> Work instruction
In the data below, find the line that contains "outside a twin. -/" and the line that contains "def sentRec (r". Copy both, plus every line between them, exactly.

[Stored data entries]
-- ==== Sys2Proof/Machine/TwinLink.lean ====
section
/-!
DEFINITION. Sending over the twin link (R274 of spec/08_degradation_rebuild_takeover.md).
-/

namespace Sys2Proof.Machine.State

/-- The partner is present for mirroring (R192, R273), and while the state of a joining partner is sent (R284). -/
def mirrors (s : State) : Bool := s.twinShelf && !s.twn.unlike && (s.twinState == 2 || s.twn.syncing.isSome)

/-- Send a frame. It is kept until the partner acknowledges it. -/
def sendTwin (s : State) (f : TwinFrame) : State :=
  if !s.is F.TWN_STATUS_LINK then s
  else
    let n := s.twn.txNext
    let s1 := (s.wake 8).emit (.twin n s.twn.rxNext f)
    { s1 with twn := { s1.twn with txNext := (n + 1) % 2 ^ 32, sent := s1.twn.sent ++ [(n, f)] } }

/-- Send a frame to a partner that mirrors (R273); the frame's number, where one was sent. -/
def mirror (s : State) (f : TwinFrame) : State × Option Nat :=
  if s.mirrors then (s.sendTwin f, some s.twn.txNext) else (s, none)

/-- Whether the partner has acknowledged a frame, or mirroring does not ask for it (R273): a twin that is alone does not wait. -/
def mirrored (s : State) (frame : Option Nat) : Bool :=
  match frame with
  | none => true
  | some n => !(s.twinShelf && !s.twn.unlike && s.twinState == 2) || !s.twn.sent.any (·.1 == n)

/-- This NP32 owns a crew (R270): always, outside a twin. -/
def owns (s : State) (n : Nat) : Bool := !s.twinShelf || (s.rd F.TWN_OWN_OWN).testBit n

/-- The preferred owner of a crew is this NP32 (TWN_OWN.PREF). -/
def prefers (s : State) (n : Nat) : Bool :=
  !s.twinShelf || (s.rd F.TWN_OWN_PREF).testBit n != s.is F.SYS_STRAP_BAY_MASTER

/-- The state of a command as its record names it (R273). -/
def stateRec (c : CmdId) (state : Nat) (answer : Option (Status × Nat)) (group : Option (Nat × Nat × Nat)) : StateRec :=
  ⟨c.cntlid, c.qid, c.cid, c.msgid, state, answer.map fun a => (a.1.sct, a.1.sc, a.1.dnr, a.2), group⟩

/-- The record of an association (R273): the encapsulation is that of the address table. -/
def assocRec (s : State) (a : Assoc) (gone : Bool) : AssocRec :=
  let p := (s.skf.peers.find? (·.ip == a.flow.ip)).getD ⟨a.flow.ip, 0, none, 0, 0⟩
  ⟨a.cntlid, a.hostid, a.sub, a.flow, p.mac, p.vlan, p.dscp, p.lport, a.kato, a.cc, a.queues, a.sqhd, a.ioQueues, gone,
    a.adopted⟩

/-- A record as a frame carries it. -/
def sentRec (r : JRec) : FoundRec := ⟨r.kind, r.last, r.set, r.vol, r.group, r.addr, r.aux, r.count, r.len, r.payload⟩

/-- A block image as a frame carries it (R273). -/
def blockRec (n : Nat) (g : Segment) (b : JBlock) : BlockRec :=
  let seg := match b.other with | some o => (o.start, o.heat) | none => (g.start, g.heat)
  ⟨n, seg.1, if b.kind = 3 then 1 else b.kind, seg.2, b.index, b.used, b.recs.map sentRec, b.entries⟩

/-- The record of a command (R273). -/
def cmdRec (c : CmdId) (flow : FlowRef) (keyhi : Nat) (enc : Option Nat) (req : Req) (at_ answerAt : Nat) : CmdRec :=
  ⟨c.cntlid, c.qid, c.cid, c.msgid, flow, keyhi, enc, req, at_, answerAt⟩

end Sys2Proof.Machine.State
end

> Result of the exercise
/-- This NP32 owns a crew (R270): always, outside a twin. -/
def owns (s : State) (n : Nat) : Bool := !s.twinShelf || (s.rd F.TWN_OWN_OWN).testBit n

/-- The preferred owner of a crew is this NP32 (TWN_OWN.PREF). -/
def prefers (s : State) (n : Nat) : Bool :=
  !s.twinShelf || (s.rd F.TWN_OWN_PREF).testBit n != s.is F.SYS_STRAP_BAY_MASTER

/-- The state of a command as its record names it (R273). -/
def stateRec (c : CmdId) (state : Nat) (answer : Option (Status × Nat)) (group : Option (Nat × Nat × Nat)) : StateRec :=
  ⟨c.cntlid, c.qid, c.cid, c.msgid, state, answer.map fun a => (a.1.sct, a.1.sc, a.1.dnr, a.2), group⟩

/-- The record of an association (R273): the encapsulation is that of the address table. -/
def assocRec (s : State) (a : Assoc) (gone : Bool) : AssocRec :=
  let p := (s.skf.peers.find? (·.ip == a.flow.ip)).getD ⟨a.flow.ip, 0, none, 0, 0⟩
  ⟨a.cntlid, a.hostid, a.sub, a.flow, p.mac, p.vlan, p.dscp, p.lport, a.kato, a.cc, a.queues, a.sqhd, a.ioQueues, gone,
    a.adopted⟩

/-- A record as a frame carries it. -/
def sentRec (r : JRec) : FoundRec := ⟨r.kind, r.last, r.set, r.vol, r.group, r.addr, r.aux, r.count, r.len, r.payload⟩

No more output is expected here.